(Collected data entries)
# # # # # # #
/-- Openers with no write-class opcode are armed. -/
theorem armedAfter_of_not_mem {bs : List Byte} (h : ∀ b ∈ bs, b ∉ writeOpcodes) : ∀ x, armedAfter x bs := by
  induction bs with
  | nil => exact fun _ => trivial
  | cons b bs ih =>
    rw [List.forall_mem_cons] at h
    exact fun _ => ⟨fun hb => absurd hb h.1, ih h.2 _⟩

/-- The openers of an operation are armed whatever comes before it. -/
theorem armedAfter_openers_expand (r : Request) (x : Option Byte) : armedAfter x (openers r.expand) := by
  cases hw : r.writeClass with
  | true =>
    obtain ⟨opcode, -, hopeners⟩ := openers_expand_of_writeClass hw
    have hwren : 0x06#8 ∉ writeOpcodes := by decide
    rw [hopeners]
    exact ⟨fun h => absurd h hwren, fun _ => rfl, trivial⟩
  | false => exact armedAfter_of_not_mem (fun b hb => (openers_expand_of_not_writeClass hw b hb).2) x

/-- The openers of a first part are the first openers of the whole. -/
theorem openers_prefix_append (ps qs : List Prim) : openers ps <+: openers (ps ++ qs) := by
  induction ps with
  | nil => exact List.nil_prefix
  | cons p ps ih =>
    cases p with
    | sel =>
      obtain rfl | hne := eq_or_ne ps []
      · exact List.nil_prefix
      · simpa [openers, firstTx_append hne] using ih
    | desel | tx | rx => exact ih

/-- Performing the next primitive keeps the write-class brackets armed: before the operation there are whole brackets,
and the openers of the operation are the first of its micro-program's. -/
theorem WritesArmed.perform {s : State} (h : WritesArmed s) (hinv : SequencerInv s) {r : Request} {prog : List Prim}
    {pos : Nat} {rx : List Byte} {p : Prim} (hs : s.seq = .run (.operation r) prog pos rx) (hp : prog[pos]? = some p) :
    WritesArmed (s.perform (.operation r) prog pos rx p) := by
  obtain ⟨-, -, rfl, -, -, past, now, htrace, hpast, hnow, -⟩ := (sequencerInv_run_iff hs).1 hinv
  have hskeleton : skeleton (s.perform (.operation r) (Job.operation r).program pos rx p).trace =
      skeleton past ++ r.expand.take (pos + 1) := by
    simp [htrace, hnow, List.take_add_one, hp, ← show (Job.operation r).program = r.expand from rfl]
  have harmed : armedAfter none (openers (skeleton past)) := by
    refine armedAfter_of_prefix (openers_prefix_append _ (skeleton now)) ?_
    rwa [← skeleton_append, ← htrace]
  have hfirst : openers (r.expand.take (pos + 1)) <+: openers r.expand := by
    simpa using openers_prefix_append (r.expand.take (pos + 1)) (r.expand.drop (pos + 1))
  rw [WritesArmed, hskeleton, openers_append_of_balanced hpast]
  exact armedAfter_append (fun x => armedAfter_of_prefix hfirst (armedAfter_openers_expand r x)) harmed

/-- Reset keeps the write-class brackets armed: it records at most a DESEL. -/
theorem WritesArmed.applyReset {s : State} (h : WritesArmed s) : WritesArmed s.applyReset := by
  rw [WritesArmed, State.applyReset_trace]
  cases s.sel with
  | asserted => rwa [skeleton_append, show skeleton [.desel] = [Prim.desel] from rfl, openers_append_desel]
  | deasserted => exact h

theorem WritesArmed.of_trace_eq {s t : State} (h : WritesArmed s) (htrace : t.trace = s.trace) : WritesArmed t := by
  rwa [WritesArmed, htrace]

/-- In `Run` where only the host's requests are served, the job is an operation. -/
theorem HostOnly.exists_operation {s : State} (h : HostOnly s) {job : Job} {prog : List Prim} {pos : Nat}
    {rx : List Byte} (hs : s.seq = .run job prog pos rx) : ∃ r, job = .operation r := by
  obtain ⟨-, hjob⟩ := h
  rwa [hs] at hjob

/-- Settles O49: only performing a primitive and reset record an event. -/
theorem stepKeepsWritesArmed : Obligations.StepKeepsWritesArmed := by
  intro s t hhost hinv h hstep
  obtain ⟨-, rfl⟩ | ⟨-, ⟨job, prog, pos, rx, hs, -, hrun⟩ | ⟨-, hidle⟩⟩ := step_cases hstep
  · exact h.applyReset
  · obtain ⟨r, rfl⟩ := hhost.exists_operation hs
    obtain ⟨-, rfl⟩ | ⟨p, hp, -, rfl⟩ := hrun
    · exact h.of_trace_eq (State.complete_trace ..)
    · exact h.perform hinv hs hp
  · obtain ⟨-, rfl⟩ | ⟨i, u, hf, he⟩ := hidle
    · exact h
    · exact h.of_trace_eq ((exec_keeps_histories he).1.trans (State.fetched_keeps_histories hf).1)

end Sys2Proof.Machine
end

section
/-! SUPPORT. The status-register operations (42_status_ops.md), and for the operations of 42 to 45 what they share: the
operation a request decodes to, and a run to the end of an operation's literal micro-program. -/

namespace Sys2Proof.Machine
# # # # # # #
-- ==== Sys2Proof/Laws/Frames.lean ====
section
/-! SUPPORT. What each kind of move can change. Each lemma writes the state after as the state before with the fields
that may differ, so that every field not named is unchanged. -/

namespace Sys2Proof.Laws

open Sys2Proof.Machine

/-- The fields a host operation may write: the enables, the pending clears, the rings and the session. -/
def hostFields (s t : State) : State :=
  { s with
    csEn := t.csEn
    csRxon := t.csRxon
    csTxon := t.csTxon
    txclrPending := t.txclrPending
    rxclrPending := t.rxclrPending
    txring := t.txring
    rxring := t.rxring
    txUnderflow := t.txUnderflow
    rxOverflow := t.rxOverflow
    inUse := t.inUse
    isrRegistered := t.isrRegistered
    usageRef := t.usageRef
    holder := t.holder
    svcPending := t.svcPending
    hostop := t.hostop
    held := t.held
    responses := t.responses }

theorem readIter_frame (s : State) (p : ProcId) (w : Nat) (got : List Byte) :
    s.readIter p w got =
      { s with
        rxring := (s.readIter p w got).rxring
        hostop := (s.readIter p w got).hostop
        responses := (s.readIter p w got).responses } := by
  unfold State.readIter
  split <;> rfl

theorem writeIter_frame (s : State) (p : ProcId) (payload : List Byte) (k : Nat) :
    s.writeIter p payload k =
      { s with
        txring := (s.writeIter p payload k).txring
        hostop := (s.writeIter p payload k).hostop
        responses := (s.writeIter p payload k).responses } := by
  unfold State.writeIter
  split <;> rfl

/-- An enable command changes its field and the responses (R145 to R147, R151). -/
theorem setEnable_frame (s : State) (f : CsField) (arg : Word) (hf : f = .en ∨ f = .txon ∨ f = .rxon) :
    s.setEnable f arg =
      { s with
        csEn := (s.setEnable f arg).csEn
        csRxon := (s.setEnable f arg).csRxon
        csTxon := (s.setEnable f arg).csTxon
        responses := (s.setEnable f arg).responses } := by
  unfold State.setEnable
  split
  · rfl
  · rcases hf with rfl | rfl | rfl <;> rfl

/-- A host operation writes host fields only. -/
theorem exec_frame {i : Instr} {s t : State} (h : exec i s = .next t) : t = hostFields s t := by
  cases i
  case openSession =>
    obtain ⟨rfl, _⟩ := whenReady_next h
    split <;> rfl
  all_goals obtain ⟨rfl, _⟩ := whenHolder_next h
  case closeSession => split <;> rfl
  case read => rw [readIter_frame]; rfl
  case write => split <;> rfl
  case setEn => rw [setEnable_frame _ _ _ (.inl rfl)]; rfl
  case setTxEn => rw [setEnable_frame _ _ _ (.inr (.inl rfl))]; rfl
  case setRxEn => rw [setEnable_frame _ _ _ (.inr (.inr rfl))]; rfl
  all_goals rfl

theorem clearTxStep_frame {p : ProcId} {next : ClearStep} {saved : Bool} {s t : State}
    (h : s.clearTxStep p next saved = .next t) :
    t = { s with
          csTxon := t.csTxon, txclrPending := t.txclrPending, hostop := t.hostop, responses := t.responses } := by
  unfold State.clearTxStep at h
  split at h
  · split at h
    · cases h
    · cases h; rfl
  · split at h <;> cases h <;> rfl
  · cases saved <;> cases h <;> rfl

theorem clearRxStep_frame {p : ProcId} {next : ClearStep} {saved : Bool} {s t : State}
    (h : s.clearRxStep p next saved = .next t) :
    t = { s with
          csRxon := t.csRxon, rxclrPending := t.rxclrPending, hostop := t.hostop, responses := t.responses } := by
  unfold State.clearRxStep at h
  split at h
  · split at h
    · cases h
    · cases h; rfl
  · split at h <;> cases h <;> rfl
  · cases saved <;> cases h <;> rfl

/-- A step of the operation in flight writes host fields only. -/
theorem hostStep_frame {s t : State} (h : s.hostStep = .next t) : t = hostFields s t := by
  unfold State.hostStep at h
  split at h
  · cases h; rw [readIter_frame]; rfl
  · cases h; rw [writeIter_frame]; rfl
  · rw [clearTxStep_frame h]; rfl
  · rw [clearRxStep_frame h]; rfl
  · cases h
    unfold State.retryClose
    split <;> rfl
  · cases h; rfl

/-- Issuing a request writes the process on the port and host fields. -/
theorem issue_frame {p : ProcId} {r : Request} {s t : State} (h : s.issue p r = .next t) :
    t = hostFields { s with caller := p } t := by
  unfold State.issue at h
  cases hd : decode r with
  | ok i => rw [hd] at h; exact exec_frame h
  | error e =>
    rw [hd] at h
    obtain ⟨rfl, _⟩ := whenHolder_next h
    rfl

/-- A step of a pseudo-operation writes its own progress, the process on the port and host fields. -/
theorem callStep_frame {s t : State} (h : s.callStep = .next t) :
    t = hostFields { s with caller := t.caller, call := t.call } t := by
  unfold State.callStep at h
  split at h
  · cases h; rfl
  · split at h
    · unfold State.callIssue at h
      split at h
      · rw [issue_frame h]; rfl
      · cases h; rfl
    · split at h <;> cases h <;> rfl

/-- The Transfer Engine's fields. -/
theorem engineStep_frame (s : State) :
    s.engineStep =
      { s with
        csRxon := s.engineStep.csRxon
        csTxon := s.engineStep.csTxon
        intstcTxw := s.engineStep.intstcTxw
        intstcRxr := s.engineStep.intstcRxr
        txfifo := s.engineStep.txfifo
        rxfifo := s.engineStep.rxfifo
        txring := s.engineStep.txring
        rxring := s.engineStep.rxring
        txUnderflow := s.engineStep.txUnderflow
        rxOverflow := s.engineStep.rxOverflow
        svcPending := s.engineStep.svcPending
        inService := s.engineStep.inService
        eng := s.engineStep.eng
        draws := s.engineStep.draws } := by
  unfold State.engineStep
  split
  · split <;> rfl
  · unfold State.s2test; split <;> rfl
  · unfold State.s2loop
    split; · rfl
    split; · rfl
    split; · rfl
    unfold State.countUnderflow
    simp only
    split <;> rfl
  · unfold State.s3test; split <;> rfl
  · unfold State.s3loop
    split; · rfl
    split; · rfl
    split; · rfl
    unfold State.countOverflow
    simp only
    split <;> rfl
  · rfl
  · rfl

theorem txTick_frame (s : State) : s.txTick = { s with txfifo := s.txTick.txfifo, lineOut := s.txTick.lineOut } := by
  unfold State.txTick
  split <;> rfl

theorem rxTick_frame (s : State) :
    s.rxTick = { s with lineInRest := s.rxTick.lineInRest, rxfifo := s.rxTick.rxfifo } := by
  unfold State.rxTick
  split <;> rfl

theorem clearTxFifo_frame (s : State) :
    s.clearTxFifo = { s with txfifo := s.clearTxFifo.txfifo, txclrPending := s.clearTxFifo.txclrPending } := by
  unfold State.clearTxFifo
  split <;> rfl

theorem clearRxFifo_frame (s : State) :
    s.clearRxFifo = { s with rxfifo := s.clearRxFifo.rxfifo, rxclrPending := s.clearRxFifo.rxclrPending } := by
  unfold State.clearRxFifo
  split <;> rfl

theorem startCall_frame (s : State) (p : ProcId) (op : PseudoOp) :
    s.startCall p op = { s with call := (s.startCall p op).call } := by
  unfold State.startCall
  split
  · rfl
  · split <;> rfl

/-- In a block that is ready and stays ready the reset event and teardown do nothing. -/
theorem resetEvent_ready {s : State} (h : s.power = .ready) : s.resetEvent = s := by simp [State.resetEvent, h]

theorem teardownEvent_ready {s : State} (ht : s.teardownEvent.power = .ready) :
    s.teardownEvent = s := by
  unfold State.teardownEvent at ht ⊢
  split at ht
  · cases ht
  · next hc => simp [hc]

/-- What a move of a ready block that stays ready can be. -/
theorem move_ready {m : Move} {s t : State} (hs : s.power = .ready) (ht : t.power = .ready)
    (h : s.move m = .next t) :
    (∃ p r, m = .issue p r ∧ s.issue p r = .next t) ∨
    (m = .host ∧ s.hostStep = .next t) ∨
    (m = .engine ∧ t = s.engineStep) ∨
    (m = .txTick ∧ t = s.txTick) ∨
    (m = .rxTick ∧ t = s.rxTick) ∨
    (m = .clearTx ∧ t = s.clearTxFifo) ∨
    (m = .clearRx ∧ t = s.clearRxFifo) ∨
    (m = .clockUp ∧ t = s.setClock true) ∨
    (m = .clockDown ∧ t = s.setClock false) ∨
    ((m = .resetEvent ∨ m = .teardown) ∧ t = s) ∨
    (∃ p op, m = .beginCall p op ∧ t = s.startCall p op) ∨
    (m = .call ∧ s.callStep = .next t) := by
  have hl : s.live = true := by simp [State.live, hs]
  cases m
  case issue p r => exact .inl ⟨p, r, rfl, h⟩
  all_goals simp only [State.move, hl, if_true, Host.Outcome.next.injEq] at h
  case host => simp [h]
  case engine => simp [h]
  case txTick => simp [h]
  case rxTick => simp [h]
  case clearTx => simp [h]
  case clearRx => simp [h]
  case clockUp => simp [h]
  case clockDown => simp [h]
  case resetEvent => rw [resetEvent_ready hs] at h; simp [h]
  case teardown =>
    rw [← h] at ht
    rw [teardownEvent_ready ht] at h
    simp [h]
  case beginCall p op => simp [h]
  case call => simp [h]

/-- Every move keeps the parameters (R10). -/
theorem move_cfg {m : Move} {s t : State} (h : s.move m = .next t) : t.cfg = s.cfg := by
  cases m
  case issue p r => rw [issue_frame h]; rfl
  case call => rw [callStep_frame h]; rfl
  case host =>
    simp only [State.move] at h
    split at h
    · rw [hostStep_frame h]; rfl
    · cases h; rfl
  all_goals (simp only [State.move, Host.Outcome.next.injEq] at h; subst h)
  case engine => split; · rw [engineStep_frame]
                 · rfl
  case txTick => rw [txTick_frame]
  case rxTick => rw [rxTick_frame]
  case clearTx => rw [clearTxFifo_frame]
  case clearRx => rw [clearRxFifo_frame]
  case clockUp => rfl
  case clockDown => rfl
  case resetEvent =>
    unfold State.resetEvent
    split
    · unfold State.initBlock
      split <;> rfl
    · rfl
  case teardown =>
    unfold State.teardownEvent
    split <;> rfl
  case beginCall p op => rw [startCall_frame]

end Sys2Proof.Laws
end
# # # # # # #
- [Task instructions] Using the records above, copy each line that contains "Outcome".

- [Answer box]
  all_goals simp only [State.move, hl, if_true, Host.Outcome.next.injEq] at h
  all_goals (simp only [State.move, Host.Outcome.next.injEq] at h; subst h)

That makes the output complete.